Good to be back at the Plowsite! Customers are asking for bids already and need some Sub help!!! I have also included the thread below posted on lawnsite.

Thinking Snow 
Hay,

Anyone in our group here thinking of snow?

I would like to know if anyone is interested in bidding on some of my plow accounts. I will be bidding in the next 2 - 4 weeks and should get answers by Oct. sometime.

Requirements:
1.) RELIABLE TRUCK OR A SECOND BACKUP TRUCK
2.) Salter
3.) Marking rods or flags
4.) Caution Lights
5.) Snow plowing liability Insurance
6.) 1-2 years MIN. of plowing experience.
7.) Ability to lift blade "Before" you hit the grass or curb.
8.) Muffler! No glass-packs or racing exhaust systems
(If any of the following criteria can not be met - Applicants will be turned down immediately and/or service canceled)

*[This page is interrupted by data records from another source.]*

/-- A block with a word of one of its parties replaced. -/
def putParty (b : Block) (x : Config.CtxWord) (v : Word) : Block :=
  let p (w : Who) (f : Party → Party) : Block := b.modParty w f
  let g (w : Who) (n : Nat) (f : Frag → Frag) : Block := b.modParty w fun p => p.modFrag n f
  match x with
  | .poisV w r h => p (.warp w) fun p =>
      if r < p.win then { p with poisV := vset p.poisV r (putAt (vget p.poisV r 0) h v) } else p
  | .poisS w i => p w fun p => { p with poisS := putAt p.poisS i v }
  | .pred w r h => p w fun p => if r = 0 then p else { p with p := vset p.p r (putAt (vget p.p r 0) h v) }
  | .exited w h => p w fun p => { p with exited := putAt p.exited h v &&& p.all }
  | .fmode w => p w fun p => { p with fmode := fmodeWrite v }
  | .limit w 0 => p w fun p => { p with limT := v }
  | .limit w 1 => p w fun p => { p with limE := v }
  | .limit w 2 => p w fun p => { p with limQ := v.setWidth 16 }
  | .limit w _ => p w fun p => { p with opt := v.toNat }
  | .fragLanes w n h => g w n fun f => { f with lanes := putAt f.lanes h v }
  | .fragPc w n h => g w n fun f => { f with pc := putPc f.pc h v }
  | .fragPend w n i => g w n fun f => { f with pend := f.pend.putWord i v }
  | .fragPrg w n i => g w n fun f => f.putPrg i v
  | .fragSeq w n => g w n fun f => f.putSeq v
  | .join w n i => p w fun p => { p with joins := lmod p.joins n fun r => r.putWord i v }
  | .ret w L n h => p w fun p => { p with rets := vset p.rets L (lmod (vget p.rets L []) n fun a => putPc a h v) }
  | .call w n i => p w fun p => { p with calls := lmod p.calls n fun r => r.putWord i v }
  | .trap w i => p w fun p => { p with trap := p.trap.map fun t => t.putWord i v }
  | .arrival w h => p w fun p => { p with arrive := p.arrive.map fun a => { a with lanes := putAt a.lanes h v } }
  | _ => b

/-- A warp's window set to n registers: the register blocks move between it and the block's pool, as R24 has it for every move; no
size of R23, or one for which the pool does not hold enough, changes nothing (log 106). -/
def putWindow (b : Block) (w n : Nat) : Block :=
  match b.warps[w]? with
  | some p =>
    if n % 8 = 0 && decide (16 ≤ n) && decide (n ≤ 64) && decide (n ≤ p.win + 8 * b.pool) then
      { b.modParty (.warp w) fun p => { zeroRegs p n p.win with win := n } with pool := b.pool + p.win / 8 - n / 8 }
    else b
  | none => b

/-- A waiting REGTAKE made one of another warp that waits, or of another count that its window can take (log 106). -/
def putTaker (b : Block) (n i v : Nat) : Block :=
  let may (t : Taker) : Bool := match b.warps[t.warp]? with
    | some p => decide (p.win + 8 * t.n ≤ 64) && p.frags.any fun f => f.wait = .regtake
    | none => false
  { b with takers := lmod b.takers n fun t =>
      let u := if i = 0 then { t with warp := v } else { t with n := v }
      if may u then u else t }

/-- A barrier tag moved to another word of the scratchpad, with those who wait there and their arrivals; a word with a tag of its own
takes none (log 106). -/
def putBar (b : Block) (n v : Nat) : Block :=
  match b.bars[n]? with
  | some r =>
    if v % 4 = 0 && decide (v + 4 ≤ b.scrSize) && !b.overlapsBar v 4 then
      let move (w : Wait) : Wait := match w with
        | .bar a g => if a = r.addr then .bar v g else w
        | .barHeld a g => if a = r.addr then .barHeld v g else w
        | w => w
      let party (p : Party) : Party := { p with arrive := p.arrive.map fun a => if a.bar = .blk r.addr then { a with bar := .blk v } else a }
      let b := b.mapFrags fun f => { f with wait := move f.wait }
      { b with bars := lmod b.bars n fun x => { x with addr := v }, warps := b.warps.map party, mcc := b.mcc.map party }
    else b
  | none => b

/-- A block with a word of its context replaced. The pool count follows from the windows (R24); a tag, a window or a waiting REGTAKE
keeps the forms that the machine around it knows (DESIGN CHOICE, log 106). -/
def putCtx (b : Block) (x : Config.CtxWord) (v : Word) : Block :=
  match x with
  | .storage e => writeElement b e v
  | .poisScr i => { b with scrPois := putMarks b.scrPois i v }
  | .poisTile t i => { b with tiles := lmod b.tiles t fun y => { y with pois := putMarks y.pois i v } }
  | .poisAcc a i => if b.held a then b.modAcc a fun y => { y with pois := putMarks y.pois i v } else b
  | .cslr => { b with cslr := cslrWrite v }
  | .window (.warp w) => putWindow b w v.toNat
  | .taker n i => putTaker b n i v.toNat
  | .bar n => putBar b n v.toNat
  | .idem => { b with idem := v.getLsbD 0 }
  | .shape t i => { b with tiles := lmod b.tiles t fun y => y.putWord i v }
  | .chan ch i => { b with chans := lmod b.chans ch fun c => c.putWord i v }
  | .ticket n i => { b with ops := lmod b.ops n fun o => o.putWord i v }
  | x => putParty b x v

/-- The machine with GEN of a gang barrier replaced, for those who wait there too. -/
def putGangBar (s : State) (k : Key) (n gen : Nat) : State :=
  { s with gangs := s.gangs.map fun g =>
      if g.part = k.part && g.grid = k.grid && gangKey s k = some g.gang then
        { g with bars := lmod g.bars n fun x =>
            { x with gen := gen % 256, waiters := x.waiters.map fun w => if w.gen = x.gen then { w with gen := gen % 256 } else w } }
      else g }

/-- The machine with a word of the address of the n-th held access of a block replaced; it is translated afresh (R278). -/
def putHeldVa (s : State) (k : Key) (n h : Nat) (v : Word) : State :=
  let is := (List.range s.ms.queue.length).filter fun i => (s.ms.queue[i]?).any fun a => a.key = k && a.held.isSome
  match is[n]? with
  | some i => s.modMs fun ms => { ms with queue := lmod ms.queue i fun a => { a with va := putAt a.va h v, pa := none } }
  | none => s

/-- A word of the context of a block replaced, wherever it lies (R329, R372). -/
def putWordOf (s : State) (k : Key) (x : Config.CtxWord) (v : Word) : State :=
  match x with
  | .gangBar n => putGangBar s k n v.toNat
  | .heldVa n h => putHeldVa s k n h v
  | x => s.modBlock k fun b => putCtx b x v

/-! ## The window (R372) -/

/-- May the debug window reach a block: is it saved, or frozen with the K-groups that were dispatched complete (R186)? -/
def windowOpen (s : State) (b : Block) : Bool := (frozenBlock s b && b.flights.isEmpty) || b.cluster?.isNone

/-- Does a partition's window give access: is a block of it frozen or saved? -/
def windowLive (s : State) (part : Nat) : Bool := s.blocks.any fun b => b.key.part = part && (frozenBlock s b || b.cluster?.isNone)

/-- The block a partition's window shows, while it may. -/
def windowBlock (s : State) (part : Nat) : Option Block :=
  let q := s.part part
  (s.block? { part := part, grid := q.winGrid.toNat, blk := q.winBlk.toNat }).filter (windowOpen s)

Last year I could have taken more accounts then I could handle. This year will probably be even better so instead of hiring staff and buying equipment, I'd rather sub it out.
You will not need to get out of your truck unless you need to fill your salter up. No shoveling or snow-blowing as of yet.

My area is (Wisconsin) Neenah, Menahsa, Grand Chute, Appleton and Greenville.

Contact me if your interested and I will submit some of my addresses to you. I have a VERY good reputation with my clients so 99% perfection is expected. Last year we only replaced two 4X8 areas of lawn. Accounts awarded will be the responsibility of the sub-contractor if any damage is caused. IDEALGREEN reserves the right to terminate an account if expectations are not met to our standards.

I only need one or two other operators and applicants will be selected based on the following: Price, Equipment & Experience.

My e-mail is: [email protected]

Thanks..........Rich D.

Original Thread: http://www.lawnsite.com/showthread.php?threadid=41432&perpage=20&pagenumber=6


----------



## wyldman (Jan 18, 2001)

You might want to try posting,and looking in the networking forum.


----------